- **Problem details**
Output must match the data below exactly from its first line through the line that contains "(O4, O56). -/", with no other line.

- **Entries shown**
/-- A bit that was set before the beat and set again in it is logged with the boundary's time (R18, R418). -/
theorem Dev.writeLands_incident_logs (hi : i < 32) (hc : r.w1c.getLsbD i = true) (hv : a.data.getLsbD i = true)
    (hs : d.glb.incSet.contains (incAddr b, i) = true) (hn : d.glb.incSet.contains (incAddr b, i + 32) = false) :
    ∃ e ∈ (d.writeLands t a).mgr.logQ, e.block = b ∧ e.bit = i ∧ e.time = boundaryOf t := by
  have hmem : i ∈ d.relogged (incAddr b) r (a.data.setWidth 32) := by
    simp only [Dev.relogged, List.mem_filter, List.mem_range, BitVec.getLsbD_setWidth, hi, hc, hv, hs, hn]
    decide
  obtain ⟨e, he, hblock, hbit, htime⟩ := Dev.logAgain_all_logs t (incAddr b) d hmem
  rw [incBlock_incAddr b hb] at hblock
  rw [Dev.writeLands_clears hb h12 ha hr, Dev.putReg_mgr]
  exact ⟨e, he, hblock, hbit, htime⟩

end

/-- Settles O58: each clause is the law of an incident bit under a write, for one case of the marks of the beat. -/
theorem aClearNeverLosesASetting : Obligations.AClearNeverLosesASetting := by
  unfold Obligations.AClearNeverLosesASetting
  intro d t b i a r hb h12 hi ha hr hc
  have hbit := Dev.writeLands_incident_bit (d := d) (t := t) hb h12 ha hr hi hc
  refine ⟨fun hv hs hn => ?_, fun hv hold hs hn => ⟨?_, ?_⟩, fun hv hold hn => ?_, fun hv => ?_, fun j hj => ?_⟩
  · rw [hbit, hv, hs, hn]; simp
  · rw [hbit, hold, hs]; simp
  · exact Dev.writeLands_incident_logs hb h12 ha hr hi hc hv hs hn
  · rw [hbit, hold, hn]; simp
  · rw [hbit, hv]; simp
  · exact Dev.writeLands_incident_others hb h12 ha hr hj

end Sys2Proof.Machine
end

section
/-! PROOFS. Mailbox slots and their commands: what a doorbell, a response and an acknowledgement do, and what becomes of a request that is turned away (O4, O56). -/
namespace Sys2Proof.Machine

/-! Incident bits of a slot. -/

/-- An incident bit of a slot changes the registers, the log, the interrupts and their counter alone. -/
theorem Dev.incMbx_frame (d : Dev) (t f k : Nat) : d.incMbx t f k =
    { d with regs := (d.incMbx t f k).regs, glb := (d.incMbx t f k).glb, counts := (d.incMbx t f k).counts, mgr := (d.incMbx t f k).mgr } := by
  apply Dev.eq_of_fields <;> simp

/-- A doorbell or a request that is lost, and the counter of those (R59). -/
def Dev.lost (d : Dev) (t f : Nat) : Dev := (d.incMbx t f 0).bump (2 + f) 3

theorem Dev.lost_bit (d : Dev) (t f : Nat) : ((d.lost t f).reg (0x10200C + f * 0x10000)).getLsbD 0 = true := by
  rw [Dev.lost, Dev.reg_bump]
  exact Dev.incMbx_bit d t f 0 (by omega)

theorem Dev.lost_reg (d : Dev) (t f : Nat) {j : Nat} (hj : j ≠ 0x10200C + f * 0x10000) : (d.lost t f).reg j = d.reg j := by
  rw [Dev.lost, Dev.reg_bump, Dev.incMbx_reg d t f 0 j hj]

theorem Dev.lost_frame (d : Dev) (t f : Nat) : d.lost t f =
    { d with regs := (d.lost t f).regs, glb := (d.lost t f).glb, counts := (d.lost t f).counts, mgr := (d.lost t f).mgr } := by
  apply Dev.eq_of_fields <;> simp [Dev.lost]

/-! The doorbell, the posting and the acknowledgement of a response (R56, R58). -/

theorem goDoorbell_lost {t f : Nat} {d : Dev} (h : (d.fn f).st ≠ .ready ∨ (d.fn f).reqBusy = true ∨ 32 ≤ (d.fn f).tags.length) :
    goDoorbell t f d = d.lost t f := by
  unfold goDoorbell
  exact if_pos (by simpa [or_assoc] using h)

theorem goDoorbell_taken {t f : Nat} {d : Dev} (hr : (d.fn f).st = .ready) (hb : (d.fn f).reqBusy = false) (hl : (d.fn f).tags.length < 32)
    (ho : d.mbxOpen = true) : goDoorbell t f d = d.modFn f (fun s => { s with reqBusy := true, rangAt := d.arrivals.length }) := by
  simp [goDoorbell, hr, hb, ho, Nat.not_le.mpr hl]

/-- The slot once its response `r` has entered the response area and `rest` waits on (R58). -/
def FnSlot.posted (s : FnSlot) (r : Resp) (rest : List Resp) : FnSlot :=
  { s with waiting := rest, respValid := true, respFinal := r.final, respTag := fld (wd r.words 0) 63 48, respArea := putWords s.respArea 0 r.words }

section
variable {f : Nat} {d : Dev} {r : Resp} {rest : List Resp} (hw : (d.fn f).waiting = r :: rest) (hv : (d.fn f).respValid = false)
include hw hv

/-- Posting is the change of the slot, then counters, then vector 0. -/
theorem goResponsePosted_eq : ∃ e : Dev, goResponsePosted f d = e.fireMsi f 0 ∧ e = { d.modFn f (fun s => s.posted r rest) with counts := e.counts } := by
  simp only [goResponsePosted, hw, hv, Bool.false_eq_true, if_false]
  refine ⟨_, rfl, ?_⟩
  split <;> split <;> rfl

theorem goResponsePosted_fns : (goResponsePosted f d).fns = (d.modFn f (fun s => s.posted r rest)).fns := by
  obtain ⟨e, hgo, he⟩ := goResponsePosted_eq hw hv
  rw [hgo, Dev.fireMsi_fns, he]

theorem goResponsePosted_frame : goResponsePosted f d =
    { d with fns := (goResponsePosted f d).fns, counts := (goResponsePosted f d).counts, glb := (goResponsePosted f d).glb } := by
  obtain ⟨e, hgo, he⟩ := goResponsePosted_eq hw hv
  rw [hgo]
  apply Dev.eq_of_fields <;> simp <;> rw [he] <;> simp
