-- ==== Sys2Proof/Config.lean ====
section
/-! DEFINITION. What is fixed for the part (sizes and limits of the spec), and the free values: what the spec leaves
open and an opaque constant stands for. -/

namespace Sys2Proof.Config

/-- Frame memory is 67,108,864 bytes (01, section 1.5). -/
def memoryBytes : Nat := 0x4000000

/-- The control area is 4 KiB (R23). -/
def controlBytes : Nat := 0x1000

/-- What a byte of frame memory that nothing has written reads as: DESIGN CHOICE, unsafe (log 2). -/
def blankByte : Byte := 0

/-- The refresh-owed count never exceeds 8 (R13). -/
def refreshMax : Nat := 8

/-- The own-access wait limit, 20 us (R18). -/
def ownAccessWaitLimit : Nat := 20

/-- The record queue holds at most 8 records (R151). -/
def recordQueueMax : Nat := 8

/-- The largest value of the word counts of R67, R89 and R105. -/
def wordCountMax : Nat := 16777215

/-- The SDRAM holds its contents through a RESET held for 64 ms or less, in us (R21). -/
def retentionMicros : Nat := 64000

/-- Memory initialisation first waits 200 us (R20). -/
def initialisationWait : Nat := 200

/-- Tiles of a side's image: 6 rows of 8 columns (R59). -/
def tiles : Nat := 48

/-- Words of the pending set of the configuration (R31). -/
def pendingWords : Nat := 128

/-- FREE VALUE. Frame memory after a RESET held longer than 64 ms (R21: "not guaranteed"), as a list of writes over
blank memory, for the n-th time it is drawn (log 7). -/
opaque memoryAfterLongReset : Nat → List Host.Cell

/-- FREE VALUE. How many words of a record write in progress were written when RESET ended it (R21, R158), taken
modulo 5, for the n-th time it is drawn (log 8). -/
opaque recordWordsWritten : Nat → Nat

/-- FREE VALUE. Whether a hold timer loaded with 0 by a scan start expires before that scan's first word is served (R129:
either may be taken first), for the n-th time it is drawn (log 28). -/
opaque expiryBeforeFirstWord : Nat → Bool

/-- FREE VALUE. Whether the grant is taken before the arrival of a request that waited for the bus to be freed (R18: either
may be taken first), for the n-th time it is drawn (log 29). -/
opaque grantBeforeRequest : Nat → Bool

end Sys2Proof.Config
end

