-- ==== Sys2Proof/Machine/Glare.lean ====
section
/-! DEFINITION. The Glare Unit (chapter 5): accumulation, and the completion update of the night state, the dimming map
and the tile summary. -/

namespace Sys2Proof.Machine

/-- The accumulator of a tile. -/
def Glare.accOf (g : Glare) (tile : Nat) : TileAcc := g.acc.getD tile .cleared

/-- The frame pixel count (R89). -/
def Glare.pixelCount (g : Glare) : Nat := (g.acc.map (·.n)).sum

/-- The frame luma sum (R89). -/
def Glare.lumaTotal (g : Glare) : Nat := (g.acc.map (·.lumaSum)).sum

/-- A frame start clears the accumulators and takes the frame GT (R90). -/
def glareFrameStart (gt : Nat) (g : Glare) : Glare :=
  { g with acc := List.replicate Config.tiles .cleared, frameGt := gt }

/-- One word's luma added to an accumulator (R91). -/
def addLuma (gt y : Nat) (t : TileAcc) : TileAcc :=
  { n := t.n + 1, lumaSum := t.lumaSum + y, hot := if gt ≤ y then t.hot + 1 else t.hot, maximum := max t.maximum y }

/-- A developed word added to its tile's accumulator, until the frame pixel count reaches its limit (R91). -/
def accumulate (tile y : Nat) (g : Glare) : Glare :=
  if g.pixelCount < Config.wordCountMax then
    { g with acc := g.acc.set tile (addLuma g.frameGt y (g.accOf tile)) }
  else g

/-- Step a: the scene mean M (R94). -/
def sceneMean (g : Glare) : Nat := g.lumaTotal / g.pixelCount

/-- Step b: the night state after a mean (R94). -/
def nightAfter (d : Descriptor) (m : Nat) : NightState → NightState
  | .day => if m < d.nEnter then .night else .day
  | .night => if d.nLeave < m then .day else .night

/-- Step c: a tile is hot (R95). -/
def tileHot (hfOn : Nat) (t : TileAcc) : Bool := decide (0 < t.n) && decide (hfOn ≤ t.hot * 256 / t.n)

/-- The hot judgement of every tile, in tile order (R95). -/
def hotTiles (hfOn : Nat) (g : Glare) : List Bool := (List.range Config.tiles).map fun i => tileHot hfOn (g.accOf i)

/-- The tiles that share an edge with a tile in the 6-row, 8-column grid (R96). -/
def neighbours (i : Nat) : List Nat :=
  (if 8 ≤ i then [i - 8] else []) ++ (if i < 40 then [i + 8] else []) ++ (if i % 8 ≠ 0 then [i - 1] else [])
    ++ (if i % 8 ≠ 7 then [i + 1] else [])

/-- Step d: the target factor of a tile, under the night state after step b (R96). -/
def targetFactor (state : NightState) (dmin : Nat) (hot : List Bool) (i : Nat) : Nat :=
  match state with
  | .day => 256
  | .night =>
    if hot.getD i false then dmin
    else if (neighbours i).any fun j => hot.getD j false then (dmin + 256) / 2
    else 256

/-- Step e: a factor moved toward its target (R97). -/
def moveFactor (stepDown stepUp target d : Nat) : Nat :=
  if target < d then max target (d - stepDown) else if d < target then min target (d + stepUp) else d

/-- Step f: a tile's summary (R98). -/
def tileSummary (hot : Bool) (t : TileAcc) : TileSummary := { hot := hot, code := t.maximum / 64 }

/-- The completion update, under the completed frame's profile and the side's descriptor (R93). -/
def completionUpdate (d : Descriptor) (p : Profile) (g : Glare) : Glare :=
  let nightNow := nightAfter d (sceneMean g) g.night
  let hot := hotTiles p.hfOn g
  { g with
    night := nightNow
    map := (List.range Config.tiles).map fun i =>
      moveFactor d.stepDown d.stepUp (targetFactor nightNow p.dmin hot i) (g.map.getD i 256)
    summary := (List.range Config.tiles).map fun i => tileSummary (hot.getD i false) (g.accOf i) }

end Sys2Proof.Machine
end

- **Answer to the exercise**
/-- A bit that was set before the beat and set again in it is logged with the boundary's time (R18, R418). -/
theorem Dev.writeLands_incident_logs (hi : i < 32) (hc : r.w1c.getLsbD i = true) (hv : a.data.getLsbD i = true)
    (hs : d.glb.incSet.contains (incAddr b, i) = true) (hn : d.glb.incSet.contains (incAddr b, i + 32) = false) :
    ∃ e ∈ (d.writeLands t a).mgr.logQ, e.block = b ∧ e.bit = i ∧ e.time = boundaryOf t := by
  have hmem : i ∈ d.relogged (incAddr b) r (a.data.setWidth 32) := by
    simp only [Dev.relogged, List.mem_filter, List.mem_range, BitVec.getLsbD_setWidth, hi, hc, hv, hs, hn]
    decide
  obtain ⟨e, he, hblock, hbit, htime⟩ := Dev.logAgain_all_logs t (incAddr b) d hmem
  rw [incBlock_incAddr b hb] at hblock
  rw [Dev.writeLands_clears hb h12 ha hr, Dev.putReg_mgr]
  exact ⟨e, he, hblock, hbit, htime⟩

end

/-- Settles O58: each clause is the law of an incident bit under a write, for one case of the marks of the beat. -/
theorem aClearNeverLosesASetting : Obligations.AClearNeverLosesASetting := by
  unfold Obligations.AClearNeverLosesASetting
  intro d t b i a r hb h12 hi ha hr hc
  have hbit := Dev.writeLands_incident_bit (d := d) (t := t) hb h12 ha hr hi hc
  refine ⟨fun hv hs hn => ?_, fun hv hold hs hn => ⟨?_, ?_⟩, fun hv hold hn => ?_, fun hv => ?_, fun j hj => ?_⟩
  · rw [hbit, hv, hs, hn]; simp
  · rw [hbit, hold, hs]; simp
  · exact Dev.writeLands_incident_logs hb h12 ha hr hi hc hv hs hn
  · rw [hbit, hold, hn]; simp
  · rw [hbit, hv]; simp
  · exact Dev.writeLands_incident_others hb h12 ha hr hj

end Sys2Proof.Machine
end

section
/-! PROOFS. Mailbox slots and their commands: what a doorbell, a response and an acknowledgement do, and what becomes of a request that is turned away (O4, O56). -/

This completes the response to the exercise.